In [8]:
from utils import *
from models.utils import *
from models.training_utils import *
import torch
import pandas as pd
import numpy as np
pd.set_option('display.max_columns', None)

# I found that loading the data initially is not the most consistent, so I did not include it in the run.py file.
# I have util functions that can be used to load the bulk of the data, but I will not include them here.
# For downloading the bulk data initially, I would recommend using the load_Source_data() function in the utils.py file.
# And using it in a python notebook for a more controlled/manual initial download.

In [9]:
load_model('./models/weights/Austin_attn_lstm.pt')

ModuleNotFoundError: No module named 'training_utils'

In [4]:
# Step 1: Update the data
# This will update the data from the sources and include entries up until yesterday's date.
# This will provide us with a data entry that can be used for prediction of the current day.
num_retries = 10
for i in range(num_retries):
    try:
        #update_NOAA_data()
        break
    except Exception as e:
        print(f"Error: {e}")
        print(f"Retrying... {i+1}/{num_retries}")
        time.sleep(10)
        
for i in range(num_retries):
    try:
        #update_OM_data()
        break
    except Exception as e:
        print(f"Error: {e}")
        print(f"Retrying... {i+1}/{num_retries}")
        time.sleep(10)
        
for i in range(num_retries):
    try:
        #update_WRH_data()
        break
    except Exception as e:
        print(f"Error: {e}")
        print(f"Retrying... {i+1}/{num_retries}")
        time.sleep(10)
        
for i in range(num_retries):
    try:
        #update_Solar_Soil_data()
        break
    except Exception as e:
        print(f"Error: {e}")
        print(f"Retrying... {i+1}/{num_retries}")
        time.sleep(10)
        
for i in range(num_retries):
    try:
        #update_Air_Quality_data()
        break
    except Exception as e:
        print(f"Error: {e}")
        print(f"Retrying... {i+1}/{num_retries}")
        time.sleep(10)
        
print("Data updated successfully!")

Data updated successfully!


In [4]:
# Step 2: Get city info and iterate through the cities
# The workflow will be as follows:
# 1. Load the data for the city - done
# 2. Load the models for the city - done
# 3. Look at the new data entry
# 4. Predict the new data entry, update model weights, and save the model weights
# 5. Predict the next day's data entry
# 6. Place a bet on Kalshi
city_info = get_city_info()

for city in city_info.keys():
    if city != 'Austin':
        continue
    # Get paths for the city data
    noaa_path = city_info[city]['noaa']
    om_path = city_info[city]['om']
    wrh_path = city_info[city]['wrh']
    aq_path = city_info[city]['aq']
    solar_path = city_info[city]['ss']
    attn_lstm_path = city_info[city]['attn_lstm']
    lstm_path = city_info[city]['lstm']
    scaler_features_path = city_info[city]['scaler']
    
    # Load the data for the city
    # all_df is the main dataframe that contains all the data combined.
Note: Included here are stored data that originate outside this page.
-- ==== Sys2Proof/Certificates/Slice0/Obligations.lean ====
section
/-! DEFINITION. The statements for the provers, from the numbered rules of spec/. -/

open Sys2Proof Sys2Proof.Machine

/-! ## The issue of a word (01 R19–R30, 03 R92) -/

/-- A word that fails a check of 03 R92 raises the first fault of the order and does nothing else: the fault is kept
with the word's program counter, and no register, no memory and no other stream changes. -/
def Sys2Proof.Claim.failedCheckRaisesItsFault : Prop :=
  ∀ (i : Instr) (e : Engine) (s : State) (f : FaultRec),
    i.stream = some e → s.precheck e i = some f →
      exec i s = .next (s.raise e f) ∧ (s.raise e f).core.flt.raised = s.core.flt.raised ++ [(e, { f with pc := (s.core.eng e).pc })] ∧
        (s.raise e f).core.regs = s.core.regs ∧ (s.raise e f).core.vec = s.core.vec ∧ (s.raise e f).core.tiles = s.core.tiles ∧
        (s.raise e f).core.mem = s.core.mem ∧ (s.raise e f).core.csr = s.core.csr ∧ (s.raise e f).dev = s.dev ∧
        (∀ o, ((s.raise e f).core.eng o).pc = (s.core.eng o).pc ∧ ((s.raise e f).core.eng o).landing = (s.core.eng o).landing)

/-- The checks of 03 R92 before the last pass: the word is no *illegal encoding* in its context, and each of its
capabilities is used by the launch (handler mode apart) and present in the core. -/
def Sys2Proof.Claim.reachesLastCheck (s : State) (e : Engine) (i : Instr) : Prop :=
  s.contextIllegal e i = false ∧ (s.core.inHandler = true ∨ ∀ k ∈ i.caps s.core.mx, s.core.useMask.getLsbD k = true) ∧
    ∀ k ∈ i.caps s.core.mx, s.core.capmask.getLsbD k = true

/-- The order of the checks behind decoding: *illegal encoding*, *undeclared use* for the lowest capability of the word
that the launch does not use (not in handler mode), *fenced capability* for the lowest that the core does not have (that
of several missing ones DETAIL names the lowest is the model's choice, log entry 37), and *privileged operation*: which
words raise that is in ControlRegistersAreGuarded. A word passes exactly when none applies. -/
def Sys2Proof.Claim.checksComeInTheirOrder : Prop :=
  ∀ (i : Instr) (e : Engine) (s : State),
    (s.contextIllegal e i = true → s.precheck e i = some (mkFault 0x01 (i.op e) 0 0)) ∧
    (s.contextIllegal e i = false → s.core.inHandler = false → ∀ k ∈ i.caps s.core.mx, s.core.useMask.getLsbD k = false →
      (∀ j ∈ i.caps s.core.mx, s.core.useMask.getLsbD j = false → k ≤ j) → s.precheck e i = some (mkFault 0x07 k 0 0)) ∧
    (s.contextIllegal e i = false → (s.core.inHandler = true ∨ ∀ k ∈ i.caps s.core.mx, s.core.useMask.getLsbD k = true) →
      ∀ k ∈ i.caps s.core.mx, s.core.capmask.getLsbD k = false →
      (∀ j ∈ i.caps s.core.mx, s.core.capmask.getLsbD j = false → k ≤ j) → s.precheck e i = some (mkFault 0x06 k 0 0)) ∧
    (Claim.reachesLastCheck s e i → ∀ f, s.privileged i = some f → s.precheck e i = some f) ∧
    (s.precheck e i = none ↔ Claim.reachesLastCheck s e i ∧ s.privileged i = none)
I included subsets of the dataframes as well,
    # in case I need them in the future. Predictor is simply the last row. I extracted it so that it does not get
    # deleted by dropna.   
    daily_df, daily_df_2, daily_df_3, all_df, predictor_final = load_all_dfs(noaa_path, om_path, solar_path, wrh_path, aq_path)
    
    # Load the models for the city
    attn_lstm_model = load_model(attn_lstm_path)
    lstm_model = load_model(lstm_path)
    scaler_features = load_scaler(scaler_features_path)
    
    # Prepare the data for prediction (using prep_data for ease sequence creation)
    columns_to_ignore = ['date', 'next_day_max_temp']
    target_column = 'next_day_max_temp'
    data = all_df
    features = data.drop(columns=columns_to_ignore).columns
    target = target_column
    # Split the data into training, validation, and testing sets
    train_size = int(len(data) * 0.7)
    val_size = int(len(data) * 0.15)
    train_data = data[:train_size]
    val_data = data[train_size:train_size+val_size]
    test_data = data[train_size+val_size:]
    # Create sequences
    def create_sequences(features, target, seq_length):
        X = []
        y = []
        for i in range(len(features) - seq_length):
            X.append(features[i:i+seq_length])
            y.append(target[i+seq_length])
        return np.array(X), np.array(y)
    # Create sequences for the training, validation, and testing sets
    seq_length = 20  # Number of previous days to use as input
    test_features = scaler_features.transform(test_data[features])
    X_test, y_test = create_sequences(test_features, test_data[target].values, seq_length)
    # Get the last sequence for prediction
    last_sequence = X_test[-1]
    last_result = y_test[-1]
    # turn the last sequence into a tensor
    last_sequence = torch.FloatTensor(last_sequence).unsqueeze(0)
    
    # Predict the new data entry
    # Predict using the attention LSTM model, then update its weights
    attn_lstm_model.eval()
    with torch.no_grad():
        attn_lstm_output = attn_lstm_model(last_sequence)
    attn_lstm_output = attn_lstm_output.item()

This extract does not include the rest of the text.